## Records provided:
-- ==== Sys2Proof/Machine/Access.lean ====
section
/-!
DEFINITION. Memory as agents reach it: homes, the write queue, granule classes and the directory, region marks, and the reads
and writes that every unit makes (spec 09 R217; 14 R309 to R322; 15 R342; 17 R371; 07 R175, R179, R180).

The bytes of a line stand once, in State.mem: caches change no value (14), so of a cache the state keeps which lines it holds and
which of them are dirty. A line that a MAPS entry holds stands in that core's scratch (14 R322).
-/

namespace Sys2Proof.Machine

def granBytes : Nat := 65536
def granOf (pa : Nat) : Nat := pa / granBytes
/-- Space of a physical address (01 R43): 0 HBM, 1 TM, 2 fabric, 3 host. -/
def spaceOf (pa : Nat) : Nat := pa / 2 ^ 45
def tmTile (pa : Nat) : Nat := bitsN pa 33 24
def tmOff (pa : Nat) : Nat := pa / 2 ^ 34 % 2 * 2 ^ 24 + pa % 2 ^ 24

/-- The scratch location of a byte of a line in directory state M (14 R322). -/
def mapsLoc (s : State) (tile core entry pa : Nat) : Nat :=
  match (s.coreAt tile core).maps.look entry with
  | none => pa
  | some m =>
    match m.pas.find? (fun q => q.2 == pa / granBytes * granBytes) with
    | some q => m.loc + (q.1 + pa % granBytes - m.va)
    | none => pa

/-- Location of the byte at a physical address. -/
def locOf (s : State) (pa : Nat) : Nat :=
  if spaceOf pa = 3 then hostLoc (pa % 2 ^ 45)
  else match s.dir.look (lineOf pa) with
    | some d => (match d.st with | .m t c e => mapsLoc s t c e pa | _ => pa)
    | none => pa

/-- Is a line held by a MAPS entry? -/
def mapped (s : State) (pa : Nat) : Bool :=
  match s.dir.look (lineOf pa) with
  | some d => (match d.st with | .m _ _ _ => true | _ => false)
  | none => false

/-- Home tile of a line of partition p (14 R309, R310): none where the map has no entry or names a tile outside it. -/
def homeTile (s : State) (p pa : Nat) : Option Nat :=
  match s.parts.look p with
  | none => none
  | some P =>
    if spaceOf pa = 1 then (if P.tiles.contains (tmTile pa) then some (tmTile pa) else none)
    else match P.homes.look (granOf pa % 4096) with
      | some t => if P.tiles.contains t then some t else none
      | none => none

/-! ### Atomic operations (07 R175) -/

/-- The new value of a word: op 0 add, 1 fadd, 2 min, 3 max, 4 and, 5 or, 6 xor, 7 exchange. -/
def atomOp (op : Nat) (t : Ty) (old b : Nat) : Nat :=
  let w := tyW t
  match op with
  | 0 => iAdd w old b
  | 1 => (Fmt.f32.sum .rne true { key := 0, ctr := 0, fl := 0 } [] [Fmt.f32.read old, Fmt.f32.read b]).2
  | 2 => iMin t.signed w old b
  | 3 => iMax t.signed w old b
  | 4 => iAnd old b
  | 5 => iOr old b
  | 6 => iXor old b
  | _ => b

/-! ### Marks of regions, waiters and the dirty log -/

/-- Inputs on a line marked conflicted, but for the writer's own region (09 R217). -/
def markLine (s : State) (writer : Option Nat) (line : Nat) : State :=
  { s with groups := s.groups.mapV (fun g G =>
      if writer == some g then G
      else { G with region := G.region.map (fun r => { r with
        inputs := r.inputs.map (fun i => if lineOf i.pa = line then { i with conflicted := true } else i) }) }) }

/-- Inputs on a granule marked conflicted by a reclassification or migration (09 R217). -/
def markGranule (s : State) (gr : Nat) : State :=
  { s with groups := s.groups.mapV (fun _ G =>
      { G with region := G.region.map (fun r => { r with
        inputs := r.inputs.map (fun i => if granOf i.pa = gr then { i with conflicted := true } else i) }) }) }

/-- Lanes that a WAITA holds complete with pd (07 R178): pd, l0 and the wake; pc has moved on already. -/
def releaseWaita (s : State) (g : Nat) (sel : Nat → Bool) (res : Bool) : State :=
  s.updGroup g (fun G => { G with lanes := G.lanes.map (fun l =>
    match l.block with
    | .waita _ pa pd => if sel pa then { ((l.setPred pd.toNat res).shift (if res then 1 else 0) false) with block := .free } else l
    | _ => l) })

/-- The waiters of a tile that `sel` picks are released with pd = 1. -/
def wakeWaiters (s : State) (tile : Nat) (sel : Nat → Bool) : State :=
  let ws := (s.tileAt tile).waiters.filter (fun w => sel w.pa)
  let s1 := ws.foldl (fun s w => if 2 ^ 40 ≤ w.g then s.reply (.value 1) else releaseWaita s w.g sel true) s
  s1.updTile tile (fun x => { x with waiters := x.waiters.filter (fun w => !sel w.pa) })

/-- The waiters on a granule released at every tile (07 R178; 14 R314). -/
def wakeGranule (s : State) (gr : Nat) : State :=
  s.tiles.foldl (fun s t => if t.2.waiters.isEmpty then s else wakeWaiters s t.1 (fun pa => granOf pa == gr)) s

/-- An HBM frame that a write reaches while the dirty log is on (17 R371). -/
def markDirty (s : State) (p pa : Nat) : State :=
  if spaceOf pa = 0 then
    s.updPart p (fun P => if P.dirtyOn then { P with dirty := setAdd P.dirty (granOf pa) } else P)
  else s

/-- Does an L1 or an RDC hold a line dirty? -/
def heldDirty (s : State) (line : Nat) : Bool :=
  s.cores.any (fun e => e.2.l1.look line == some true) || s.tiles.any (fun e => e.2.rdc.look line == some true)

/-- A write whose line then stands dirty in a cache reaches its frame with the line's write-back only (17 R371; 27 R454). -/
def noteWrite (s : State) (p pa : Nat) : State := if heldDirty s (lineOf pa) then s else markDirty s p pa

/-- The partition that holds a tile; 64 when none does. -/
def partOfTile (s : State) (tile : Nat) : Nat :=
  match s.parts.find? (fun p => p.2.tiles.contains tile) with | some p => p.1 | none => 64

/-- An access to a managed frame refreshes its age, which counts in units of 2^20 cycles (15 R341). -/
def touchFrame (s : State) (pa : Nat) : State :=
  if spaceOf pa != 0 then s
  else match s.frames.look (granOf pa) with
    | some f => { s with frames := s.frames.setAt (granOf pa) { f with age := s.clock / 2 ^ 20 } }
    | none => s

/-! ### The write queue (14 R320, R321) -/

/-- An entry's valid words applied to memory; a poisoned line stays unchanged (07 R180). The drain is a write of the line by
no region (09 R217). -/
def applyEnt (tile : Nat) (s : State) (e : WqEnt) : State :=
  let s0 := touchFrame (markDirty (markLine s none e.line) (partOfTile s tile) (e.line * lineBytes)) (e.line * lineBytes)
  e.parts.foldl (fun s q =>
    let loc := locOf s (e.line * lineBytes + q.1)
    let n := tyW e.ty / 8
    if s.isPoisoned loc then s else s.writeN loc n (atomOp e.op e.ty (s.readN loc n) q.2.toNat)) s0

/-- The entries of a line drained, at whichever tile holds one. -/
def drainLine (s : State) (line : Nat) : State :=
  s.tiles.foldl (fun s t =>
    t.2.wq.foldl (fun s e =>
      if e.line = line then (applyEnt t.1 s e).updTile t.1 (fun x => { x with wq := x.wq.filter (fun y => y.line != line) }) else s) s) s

## Instructions for the task:
From the entries above, work out the number of lines containing the string "tmTile" and give that number by itself.

## Exercise answer:
2